Phylum      Chordata

Class         Mammalia

Order         Proboscidea

Family       Elephantidae

Genus       Elephas

Species     Elephas maximus

Asian Elephant Basics!

The Asian elephant (Elephas maximus) may be found throughout Asia in both forest and grassland settings. It is Asia’s biggest land mammal. It is based in 13 countries throughout South and Southeast Asia. It is a little elephant in comparison to the African elephant.

Asian Elephant Characteristics

Except in locations where depigmentation has resulted in lighter skin patches, elephants possess grey skin. The ears, trunk, and head are the most prevalent sites for lighter skin patches. The majority of an elephant’s skin is thick, except for the ears, which comprise paper-thin skin. The width of the skin varies; for example, the skin of an elephant’s back may be up to one inch (2.54 cm) thick!

Because of its abundant nerve supply, the Asian elephant’s skin is very delicate. On hot days, the elephants would cover themselves in mud, sand, and dirt to shield their skin from the sun’s harmful rays and a range of bugs.

Elephants may also cool themselves by flapping their ears. Elephants have enormous ears with a lot of blood vessels that are covered by thin skin. Waggling their ears assists them in cooling down because heat is radiated away from the skin’s surface through blood vessels near the surface.

The skeleton of an elephant is designed to sustain its massive size while also providing movement and strength. The bones of an elephant, unlike those of other animals, are thick and pierced, with no thin hole in the centre. The thick, perforated bones are stronger than the bones of other animals and can sustain a higher strain.

Their bone structure is likewise distinct from that of other mammals. Rather than possessing angled legs, they have stacked their legs under their bodies, providing extra support for their huge bulk. Legs in a vertical position may support a significant amount of weight and enable them to stand for an extended period of time without exerting excessive energy.

The Asian elephant differs from its African counterpart in many ways. Looking at their ears is the best way to tell them apart. Elephants in Asia have spherical ears, but elephants in Africa have ears that resemble the shape of the continent. The ears and skull of an Asian elephant are likewise substantially smaller than those of an African elephant. 

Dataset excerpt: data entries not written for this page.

theorem sendDigests_ext (h : s0.Ext s) (line : Nat) : s0.Ext (s.sendDigests line) := by
  unfold State.sendDigests
  repeat' first
    | (with_reducible first
        | assumption | rfl | apply ext_ite | apply toPartner_ext | apply meetDigests_ext)
    | (extract_lets +onlyGivenNames x
       refine have hx : State.Ext s0 x := ?_; ?_
       (on_goal 2 => clear_value x)
       subst x)
    | (extract_lets +onlyGivenNames x; first | clear_value x | subst x)
    | with_reducible apply ext_mk

theorem takeDigests_ext (h : s0.Ext s) (line : Nat) (theirs : List (Nat × Nat)) :
    s0.Ext (s.takeDigests line theirs) := by
  unfold State.takeDigests
  repeat' first
    | (with_reducible first
        | assumption | rfl | apply ext_ite | apply meetDigests_ext)
    | split
    | with_reducible apply ext_mk

theorem digestDue_ext (h : s0.Ext s) (line : Nat) : s0.Ext (s.digestDue line) := by
  unfold State.digestDue
  repeat' first
    | (with_reducible first
        | assumption | apply ext_ite | apply sendDigests_ext)
    | split

theorem agreeDigest_ext (h : s0.Ext s) (inRun : Bool) (line : Nat) : s0.Ext (s.agreeDigest inRun line) := by
  unfold State.agreeDigest
  repeat' first
    | (with_reducible first
        | assumption | rfl | apply ext_ite | apply sendDigests_ext)
    | split
    | with_reducible apply ext_mk

theorem startDigest_ext (h : s0.Ext s) : s0.Ext s.startDigest := by
  unfold State.startDigest
  repeat' first
    | (with_reducible first
        | assumption | apply ext_ite | apply toPartner_ext | apply agreeDigest_ext)
    | (extract_lets +onlyGivenNames x
       refine have hx : State.Ext s0 x := ?_; ?_
       (on_goal 2 => clear_value x)
       subst x)
    | (extract_lets +onlyGivenNames x; first | clear_value x | subst x)
    | split

/-! ## Machine/Timers -/

theorem setTimer_ext (h : s0.Ext s) (n : Nat) (x : Timer) : s0.Ext (s.setTimer n x) := by
  unfold State.setTimer
  repeat' first
    | (with_reducible first
        | assumption | rfl)
    | (extract_lets +onlyGivenNames x; first | clear_value x | subst x)
    | with_reducible apply ext_mk

theorem setTimerSt_ext (h : s0.Ext s) (n v : Nat) : s0.Ext (s.setTimerSt n v) := by
  unfold State.setTimerSt
  repeat' first
    | with_reducible first
      | assumption | apply wrF_ext

theorem showPlan_ext (h : s0.Ext s) (n : Nat) : s0.Ext (s.showPlan n) := by
  unfold State.showPlan
  repeat' first
    | with_reducible first
      | assumption | apply wrF_ext

theorem showNext_ext (h : s0.Ext s) (n : Nat) : s0.Ext (s.showNext n) := by
  unfold State.showNext
  repeat' first
    | (with_reducible first
        | assumption | apply ext_ite | apply wr_ext)
    | (extract_lets +onlyGivenNames x; first | clear_value x | subst x)
    | split

/-! ## Machine/Masks -/

theorem maskCut_ext (h : s0.Ext s) (p : Nat) : s0.Ext (s.maskCut p) := by
  unfold State.maskCut
  repeat' first
    | (with_reducible first
        | assumption | apply ext_ite | apply frc_ext | apply cutPulses_ext)
    | (with_reducible apply ext_foldl; on_goal 2 => (intro t x ht; try beta_reduce))

theorem timerCut_ext (h : s0.Ext s) (n : Nat) : s0.Ext (s.timerCut n) := by
  unfold State.timerCut
  repeat' first
    | (with_reducible first
        | assumption | apply ext_ite | apply maskCut_ext)
    | (with_reducible apply ext_foldl; on_goal 2 => (intro t x ht; try beta_reduce))

theorem showPending_ext (h : s0.Ext s) (b : Nat) : s0.Ext (s.showPending b) := by
  unfold State.showPending
  repeat' first
    | (with_reducible first
        | assumption | apply ext_ite | apply wrB_ext)

theorem setBandDone_ext (h : s0.Ext s) (b : Nat) (v : Bool) : s0.Ext (s.setBandDone b v) := by
  unfold State.setBandDone
  repeat' first
    | with_reducible first
      | assumption | apply wrB_ext

theorem stripSkip_ext (h : s0.Ext s) : s0.Ext s.stripSkip := by
  unfold State.stripSkip
  repeat' first
    | with_reducible first
      | assumption | apply intSet_ext | apply count_ext

theorem loseTrigger_ext (h : s0.Ext s) (p plan n need : Nat) : s0.Ext (s.loseTrigger p plan n need) := by
  unfold State.loseTrigger
  repeat' first
    | (with_reducible first
        | assumption | rfl | apply ext_ite | apply showPending_ext | apply setBandDone_ext | apply stripSkip_ext)
    | (extract_lets +onlyGivenNames x
       refine have hx : State.Ext s0 x := ?_; ?_
       (on_goal 2 => clear_value x)
       subst x)
    | (extract_lets +onlyGivenNames x; first | clear_value x | subst x)
    | split
    | with_reducible apply ext_mk

theorem loseUnfired_ext (h : s0.Ext s) (n : Nat) : s0.Ext (s.loseUnfired n) := by
  unfold State.loseUnfired
  repeat' first
    | (with_reducible first
        | assumption | apply ext_ite | apply loseTrigger_ext)
    | (with_reducible apply ext_foldl; on_goal 2 => (intro t x ht; try beta_reduce))
    | (extract_lets +onlyGivenNames x
       refine have hx : State.Ext s0 x := ?_; ?_
       (on_goal 2 => clear_value x)
       subst x)
    | (extract_lets +onlyGivenNames x; have y : _ → State := x; clear y; subst x; beta_reduce)
    | (extract_lets +onlyGivenNames x; first | clear_value x | subst x)

/-! ## Machine/Arming -/

theorem startTime_ext (h : s0.Ext s) (n : Nat) : s0.Ext (s.startTime n) := by
  unfold State.startTime
  repeat' first
    | (with_reducible first
        | assumption | apply ext_ite | apply setTimer_ext)
    | (extract_lets +onlyGivenNames x; first | clear_value x | subst x)
    | split

theorem skipTime_ext (h : s0.Ext s) (n : Nat) : s0.Ext (s.skipTime n) := by
  unfold State.skipTime
  repeat' first
    | (with_reducible first
        | assumption | apply setTimer_ext)
    | (extract_lets +onlyGivenNames x; first | clear_value x | subst x)
    | split

theorem showTarget_ext (h : s0.Ext s) (n : Nat) : s0.Ext (s.showTarget n) := by
  unfold State.showTarget
  repeat' first
    | (with_reducible first
        | assumption | apply showNext_ext | apply wr_ext)
    | (extract_lets +onlyGivenNames x
       refine have hx : State.Ext s0 x := ?_; ?_
       (on_goal 2 => clear_value x)
       subst x)

theorem armAhead_ext (h : s0.Ext s) (n : Nat) : s0.Ext (s.armAhead n) := by
  unfold State.armAhead
  repeat' first
    | with_reducible first
      | assumption | apply showNext_ext | apply setTimerSt_ext

theorem armLate_ext (h : s0.Ext s) (n : Nat) : s0.Ext (s.armLate n) := by
  unfold State.armLate
  repeat' first
    | (with_reducible first
        | assumption | rfl | apply ext_ite | apply wrB_ext | apply intSet_ext | apply count_ext | apply setTimer_ext
        | apply skipTime_ext | apply frc_ext | apply armAhead_ext | apply showTarget_ext | apply setTimerSt_ext)
    | (extract_lets +onlyGivenNames x
       refine have hx : State.Ext s0 x := ?_; ?_
       (on_goal 2 => clear_value x)
       subst x)
    | (extract_lets +onlyGivenNames x; have y : _ → State := x; clear y; subst x; beta_reduce)
    | (extract_lets +onlyGivenNames x; first | clear_value x | subst x)
    | split
    | with_reducible apply ext_mk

Asian elephants possess two domes separated by an incision. African elephants possess a spherical head containing a single dome. Another distinction is that African elephants have tusks on both males and females, but Asian elephants only have tusks on select males.

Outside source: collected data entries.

theorem clearBand_ext (h : s0.Ext s) (g : Trigger) : s0.Ext (s.clearBand g) := by
  unfold State.clearBand
  repeat' first
    | (with_reducible first
        | assumption | rfl | apply ext_ite)
    | (extract_lets +onlyGivenNames x
       refine have hx : State.Ext s0 x := ?_; ?_
       (on_goal 2 => clear_value x)
       subst x)
    | (extract_lets +onlyGivenNames x; first | clear_value x | subst x)
    | split
    | with_reducible apply ext_mk

theorem storeBand_ext (h : s0.Ext s) (a : Nat) (g : Trigger) : s0.Ext (s.storeBand a g) := by
  unfold State.storeBand
  repeat' first
    | (with_reducible first
        | assumption | rfl | apply ext_ite | apply count_ext | apply intSet_ext | apply cycleFor_ext
        | apply clearBand_ext | apply bind_ext | apply drew_ext | apply modColour_ext)
    | (with_reducible apply ext_foldl; on_goal 2 => (intro t x ht; try beta_reduce))
    | (extract_lets +onlyGivenNames x
       refine have hx : State.Ext s0 x := ?_; ?_
       (on_goal 2 => clear_value x)
       subst x)
    | (extract_lets +onlyGivenNames x; first | clear_value x | subst x)
    | split
    | with_reducible apply ext_mk

theorem endCycle_ext (h : s0.Ext s) : s0.Ext s.endCycle := by
  unfold State.endCycle
  repeat' first
    | (with_reducible first
        | assumption | rfl | apply ext_ite | apply wr_ext | apply modColour_ext | apply newCycle_ext)
    | (with_reducible apply ext_foldl; on_goal 2 => (intro t x ht; try beta_reduce))
    | (extract_lets +onlyGivenNames x
       refine have hx : State.Ext s0 x := ?_; ?_
       (on_goal 2 => clear_value x)
       subst x)
    | (extract_lets +onlyGivenNames x; have y : _ → State := x; clear y; subst x; beta_reduce)
    | (extract_lets +onlyGivenNames x; first | clear_value x | subst x)
    | split
    | with_reducible apply drewNM_ext
    | with_reducible apply ext_mk

theorem takeMarks_ext (h : s0.Ext s) (a : Nat) (g : Trigger) : s0.Ext (s.takeMarks a g) := by
  unfold State.takeMarks
  repeat' first
    | (with_reducible first
        | assumption | apply ext_ite | apply stripSkip_ext | apply intSet_ext | apply wr_ext | apply drew_ext
        | apply modColour_ext)
    | (with_reducible apply ext_foldl; on_goal 2 => (intro t x ht; try beta_reduce))
    | (extract_lets +onlyGivenNames x
       refine have hx : State.Ext s0 x := ?_; ?_
       (on_goal 2 => clear_value x)
       subst x)
    | (extract_lets +onlyGivenNames x; first | clear_value x | subst x)
    | split

theorem endMarks_ext (h : s0.Ext s) (strip : Nat) : s0.Ext (s.endMarks strip) := by
  unfold State.endMarks
  repeat' first
    | (with_reducible first
        | assumption | rfl | apply ext_ite | apply bind_ext | apply wr_ext | apply modColour_ext)
    | (with_reducible apply ext_foldl; on_goal 2 => (intro t x ht; try beta_reduce))
    | (extract_lets +onlyGivenNames x
       refine have hx : State.Ext s0 x := ?_; ?_
       (on_goal 2 => clear_value x)
       subst x)
    | (extract_lets +onlyGivenNames x; have y : _ → State := x; clear y; subst x; beta_reduce)
    | (extract_lets +onlyGivenNames x; first | clear_value x | subst x)
    | split
    | with_reducible apply ext_mk

end Sys2Proof.Machine
end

Asian Elephant Habitat and Feeding

Herbivores, Asian elephants may eat for up to three-quarters of the day. They subsist mostly on grasses, although they also consume a significant number of tiny plants and tree trunks. Bananas, rice, and sugarcane are just a few of their favourite meals. While these elephants have developed a preference for particular foods, they have evolved to consume a broad range of flora depending on their environment. Due to the fact that Asian elephants need freshwater at least once per day, they are typically seen near sources of freshwater.

These elephants form herds and are quite friendly. Six to seven related females form these herds, which are led by the matriarch, Who is the eldest female in the group. For a brief period, small groups may unite to create bigger herds. Elephant herd numbers in Asia are much lower than elephant herd sizes in Africa. Male elephants live in isolation or small bachelor groups. Female elephants, on the other hand, establish herds comprised entirely of female elephants with calves.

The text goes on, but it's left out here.